(Problem to solve): Once you find the line with "element (section 3 of 40_gf_field.md). -/" in the data that follows, repeat it and every line after it exactly, through the line with "obtain ⟨a, b⟩ := p".

(Excerpted records):

-- ==== Sys2Proof/Laws/Ops.lean ====
section
/-! SUPPORT. For each shared operation, all it can do: when it answers, when it raises, and which error. -/

namespace Sys2Proof.Machine

/-! ### Sequencing -/

/-- A sequence of checks answers exactly when every part does. -/
theorem bind_eq_ok {α β : Type} {x : Except Err α} {f : α → Except Err β} {r : β} :
    (x >>= f) = .ok r ↔ ∃ a, x = .ok a ∧ f a = .ok r := by
  cases x <;> simp [bind, Except.bind]

/-- A sequence of checks raises what its first part raises, or what the rest raises. -/
theorem bind_eq_error {α β : Type} {x : Except Err α} {f : α → Except Err β} {e : Err} :
    (x >>= f) = .error e ↔ x = .error e ∨ ∃ a, x = .ok a ∧ f a = .error e := by
  cases x <;> simp [bind, Except.bind]

/-- The end of a command whose rule computed a state (R305). -/
@[simp] theorem finish_ok (s t : State) : finish s (.ok t) = .next (complete t) := rfl

/-- The end of a command whose rule raised an error (R305). -/
@[simp] theorem finish_error (s : State) (e : Err) : finish s (.error e) = .next (raise e s) := rfl

/-- A command always ends with a next state: what its rule computed, or the error. -/
theorem finish_cases (s : State) (r : Except Err State) :
    (∃ t, r = .ok t ∧ finish s r = .next (complete t)) ∨ (∃ e, r = .error e ∧ finish s r = .next (raise e s)) := by
  cases r with
  | ok t => exact .inl ⟨t, rfl, rfl⟩
  | error e => exact .inr ⟨e, rfl, rfl⟩

/-! ### Registers -/

/-- A scalar source answers exactly its data, and only where it is written (R23). -/
theorem readS_eq_ok {s : State} {r : SReg} {x : Word} : readS s r = .ok x ↔ s.scalars[r] = ⟨true, x⟩ := by
  simp only [readS]
  rcases s.scalars[r] with ⟨v, d⟩
  cases v <;> simp

/-- A scalar source raises exactly `OperandUnwritten`, and only where it is unwritten (R23). -/
theorem readS_eq_error {s : State} {r : SReg} {e : Err} :
    readS s r = .error e ↔ e = .operandUnwritten ∧ s.scalars[r].valid = false := by
  simp only [readS]
  rcases s.scalars[r] with ⟨v, d⟩
  cases v <;> simp [eq_comm]

/-- A vector source answers exactly its entries, and only where it is written (R23). -/
theorem readV_eq_ok {s : State} {r : VReg} {xs : List Byte} : readV s r = .ok xs ↔ s.vectors[r] = ⟨true, xs⟩ := by
  simp only [readV]
  rcases s.vectors[r] with ⟨v, d⟩
  cases v <;> simp

/-- A vector source raises exactly `OperandUnwritten`, and only where it is unwritten (R23). -/
theorem readV_eq_error {s : State} {r : VReg} {e : Err} :
    readV s r = .error e ↔ e = .operandUnwritten ∧ s.vectors[r].valid = false := by
  simp only [readV]
  rcases s.vectors[r] with ⟨v, d⟩
  cases v <;> simp [eq_comm]

/-- A written scalar register is read back. -/
theorem readS_setScalar_self (s : State) (r : SReg) (x : Word) : readS (s.setScalar r x) r = .ok x := by
  simp [readS]

/-- A write of a scalar register leaves the others alone. -/
theorem scalars_setScalar_ne (s : State) {r q : SReg} (x : Word) (h : q ≠ r) :
    (s.setScalar r x).scalars[q] = s.scalars[q] := by
  simpa using Vector.getElem_set_ne r.2 q.2 (fun e => h (Fin.ext e.symm))

/-- A written vector register is read back. -/
theorem readV_setVector_self (s : State) (r : VReg) (xs : List Byte) : readV (s.setVector r xs) r = .ok xs := by
  simp [readV]

/-- A write of a vector register leaves the others alone. -/
theorem vectors_setVector_ne (s : State) {r q : VReg} (xs : List Byte) (h : q ≠ r) :
    (s.setVector r xs).vectors[q] = s.vectors[q] := by
  simpa using Vector.getElem_set_ne r.2 q.2 (fun e => h (Fin.ext e.symm))

/-- A sequence that fits is written (R13). -/
theorem putV_eq_ok {s t : State} {r : VReg} {seq : List Nat} :
    putV s r seq = .ok t ↔ seq.length ≤ s.vlmax.toNat ∧ t = s.setVector r (seq.map (BitVec.ofNat 8)) := by
  simp only [putV]
  split
  · simp
    omega
  · simp [eq_comm]
    omega

/-- A sequence that does not fit raises `LengthOverflow` (R13). -/
theorem putV_eq_error {s : State} {r : VReg} {seq : List Nat} {e : Err} :
    putV s r seq = .error e ↔ e = .lengthOverflow ∧ s.vlmax.toNat < seq.length := by
  simp only [putV]
  split
  · simp [eq_comm]
    omega
  · simp
    omega

/-- The entries of a register, taken back to bytes. -/
@[simp] theorem map_ofNat_elems (xs : List Byte) : (elems xs).map (BitVec.ofNat 8) = xs := by
  simp [elems, Function.comp_def]

/-! ### Checks -/

/-- A check answers exactly when its condition holds. -/
theorem ensure_eq_ok {p : Prop} [Decidable p] {e : Err} : ensure p e = .ok () ↔ p := by
  by_cases h : p <;> simp [ensure, h]

/-- A check raises its own error, exactly when its condition does not hold. -/
theorem ensure_eq_error {p : Prop} [Decidable p] {e e' : Err} : ensure p e = .error e' ↔ ¬ p ∧ e' = e := by
  by_cases h : p <;> simp [ensure, h, eq_comm]

/-- A field element operand (section 3 of 40_gf_field.md). -/
theorem fieldElem_eq_ok {s : State} {x : Word} {a : Nat} :
    fieldElem s x = .ok a ↔ (0 ≤ x.toInt ∧ x.toInt ≤ maxElem s) ∧ a = x.toInt.toNat := by
  by_cases h : 0 ≤ x.toInt ∧ x.toInt ≤ maxElem s <;> simp [fieldElem, h, eq_comm]

/-- An operand that is no field element (section 3 of 40_gf_field.md). -/
theorem fieldElem_eq_error {s : State} {x : Word} {e : Err} :
    fieldElem s x = .error e ↔ ¬ (0 ≤ x.toInt ∧ x.toInt ≤ maxElem s) ∧ e = .elementOutOfRange := by
  by_cases h : 0 ≤ x.toInt ∧ x.toInt ≤ maxElem s <;> simp [fieldElem, h, eq_comm]

/-- The parameters from which `GFINIT` constructs a field: the degree, and the polynomial given or, for 0, the build's
default (R101, R102). -/
theorem checkConstruction_eq_ok {table : Vector Nat 7} {m prim : Int} {p : Nat × Nat} :
    checkConstruction table m prim = .ok p ↔
      (Config.mMin ≤ m ∧ m ≤ Config.mMax) ∧ p.1 = m.toNat ∧
      (p.2 : Int) = (if prim = 0 then (defaultPrim table m.toNat : Int) else prim) ∧
      p.2 >>> p.1 = 1 ∧ isPrimitive p.1 p.2 = true := by
  obtain ⟨a, b⟩ := p
  simp only [checkConstruction, bind_eq_ok]
  constructor
  · rintro ⟨_, h, _, h01, _, h2, e⟩
    obtain ⟨h0, h1⟩ := ensure_eq_ok.1 h01
    cases e
    exact ⟨ensure_eq_ok.1 h, rfl, Int.toNat_of_nonneg h0, h1, ensure_eq_ok.1 h2⟩
  · rintro ⟨h, rfl, e, h1, h2⟩
    simp only [← e, Int.toNat_natCast]
    exact ⟨(), ensure_eq_ok.2 h, (), ensure_eq_ok.2 ⟨Int.natCast_nonneg _, h1⟩, (), ensure_eq_ok.2 h2, rfl⟩

/-- A vector operand whose entries are in range (R130, R170). -/
theorem entriesAtMost_eq_ok {top : Nat} {xs : List Byte} {a : List Nat} :
    entriesAtMost top xs = .ok a ↔ (∀ x ∈ xs, x.toNat ≤ top) ∧ a = elems xs := by
  by_cases h : ∀ x ∈ xs, x.toNat ≤ top
  · simp only [entriesAtMost, if_pos h]
    constructor
    · intro e
      exact ⟨h, by cases e; rfl⟩
    · rintro ⟨_, rfl⟩
      rfl
  · simp [entriesAtMost, h]

/-- A vector operand with an entry out of range (R130, R170). -/
theorem entriesAtMost_eq_error {top : Nat} {xs : List Byte} {e : Err} :
    entriesAtMost top xs = .error e ↔ ¬ (∀ x ∈ xs, x.toNat ≤ top) ∧ e = .elementOutOfRange := by
  by_cases h : ∀ x ∈ xs, x.toNat ≤ top
  · simp only [entriesAtMost, if_pos h]
    constructor
    · intro e
      cases e
    · rintro ⟨e, _⟩
      exact absurd h e
  · simp [entriesAtMost, h, eq_comm]

/-- A bit-vector operand of the right length whose entries are bits (R170). -/
theorem bitOperand_eq_ok {len : Nat} {e : Err} {xs : List Byte} {a : List Nat} :
    bitOperand len e xs = .ok a ↔ xs.length = len ∧ (∀ x ∈ xs, x.toNat ≤ 1) ∧ a = elems xs := by
  by_cases h : xs.length = len <;> simp [bitOperand, h, entriesAtMost_eq_ok]

/-- The coordinates of points that an RS command accepts (R232). -/
theorem pointOperands_eq_ok {s : State} {xs ys : List Byte} {p : List Nat × List Nat} :
    pointOperands s xs ys = .ok p ↔
      xs.length = ys.length ∧ ((∀ x ∈ xs, x.toNat < s.rsp.toNat) ∧ (∀ y ∈ ys, y.toNat < s.rsp.toNat)) ∧
        p = (elems xs, elems ys) := by
  by_cases h : xs.length = ys.length
  · by_cases h2 : (∀ x ∈ xs, x.toNat < s.rsp.toNat) ∧ (∀ y ∈ ys, y.toNat < s.rsp.toNat)
    · simp only [pointOperands, if_pos h, if_pos h2]
      constructor
      · intro e
        exact ⟨h, h2, by cases e; rfl⟩
      · rintro ⟨_, _, rfl⟩
        rfl
    · simp only [pointOperands, if_pos h, if_neg h2]
      simp [h, h2]
  · simp [pointOperands, h]

/-- A legal t (R150). -/
theorem capability_eq_ok {s : State} {x : Word} {t : Nat} :
    capability s x = .ok t ↔ (1 ≤ x.toInt ∧ 2 * x.toInt < s.n.toNat) ∧ t = x.toInt.toNat := by
  by_cases h : 1 ≤ x.toInt ∧ 2 * x.toInt < s.n.toNat <;> simp [capability, h, eq_comm]

/-- A t that is not legal (R150). -/
theorem capability_eq_error {s : State} {x : Word} {e : Err} :
    capability s x = .error e ↔ ¬ (1 ≤ x.toInt ∧ 2 * x.toInt < s.n.toNat) ∧ e = .invalidParameters := by
  by_cases h : 1 ≤ x.toInt ∧ 2 * x.toInt < s.n.toNat <;> simp [capability, h, eq_comm]

/-- The errors of a control register read (R263). -/
theorem readCR_error {s : State} {c : Nat} {e : Err} (h : readCR s c = .error e) :
    e = .notConfigured ∨ e = .indexOutOfRange := by
  unfold readCR at h
  split at h <;> first | (split at h <;> simp at h <;> simp [← h]) | (simp at h; done) | (simp at h; simp [← h])

/-- The code of an error is in 1..15 (R301). -/
theorem Err.code_bounds (e : Err) : 1 ≤ e.code ∧ e.code ≤ 15 := by cases e <;> decide

/-- The errors that a division can raise (R135). -/
theorem polyDiv_eq_ok {F : Field} {a b : List Nat} {p : List Nat × List Nat} :
    polyDiv F a b = .ok p ↔ 0 ≤ polyDeg b ∧ p = divideBy F a b (polyDeg b).toNat := by
  by_cases h : polyDeg b < 0
  · simp [polyDiv, h]
  · have : 0 ≤ polyDeg b := by omega
    simp [polyDiv, h, this, eq_comm]

/-- The degree of a polynomial is -1 or the index of an entry (R131). -/
theorem polyDeg_bounds (p : List Nat) : -1 ≤ polyDeg p ∧ polyDeg p < p.length := by
  induction p with
  | nil => simp [polyDeg]
  | cons c cs ih =>
    simp only [polyDeg, List.length_cons]
    push_cast
    split
    · omega
    · split <;> omega

/-- The remainder of a division has as many entries as the divisor's degree (R135). -/
@[simp] theorem divideBy_remainder_length (F : Field) (a b : List Nat) (db : Nat) : (divideBy F a b db).2.length = db := by
  simp [divideBy]

end Sys2Proof.Machine
end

(Solution to this exercise):
/-- An operand that is no field element (section 3 of 40_gf_field.md). -/
theorem fieldElem_eq_error {s : State} {x : Word} {e : Err} :
    fieldElem s x = .error e ↔ ¬ (0 ≤ x.toInt ∧ x.toInt ≤ maxElem s) ∧ e = .elementOutOfRange := by
  by_cases h : 0 ≤ x.toInt ∧ x.toInt ≤ maxElem s <;> simp [fieldElem, h, eq_comm]

/-- The parameters from which `GFINIT` constructs a field: the degree, and the polynomial given or, for 0, the build's
default (R101, R102). -/
theorem checkConstruction_eq_ok {table : Vector Nat 7} {m prim : Int} {p : Nat × Nat} :
    checkConstruction table m prim = .ok p ↔
      (Config.mMin ≤ m ∧ m ≤ Config.mMax) ∧ p.1 = m.toNat ∧
      (p.2 : Int) = (if prim = 0 then (defaultPrim table m.toNat : Int) else prim) ∧
      p.2 >>> p.1 = 1 ∧ isPrimitive p.1 p.2 = true := by
  obtain ⟨a, b⟩ := p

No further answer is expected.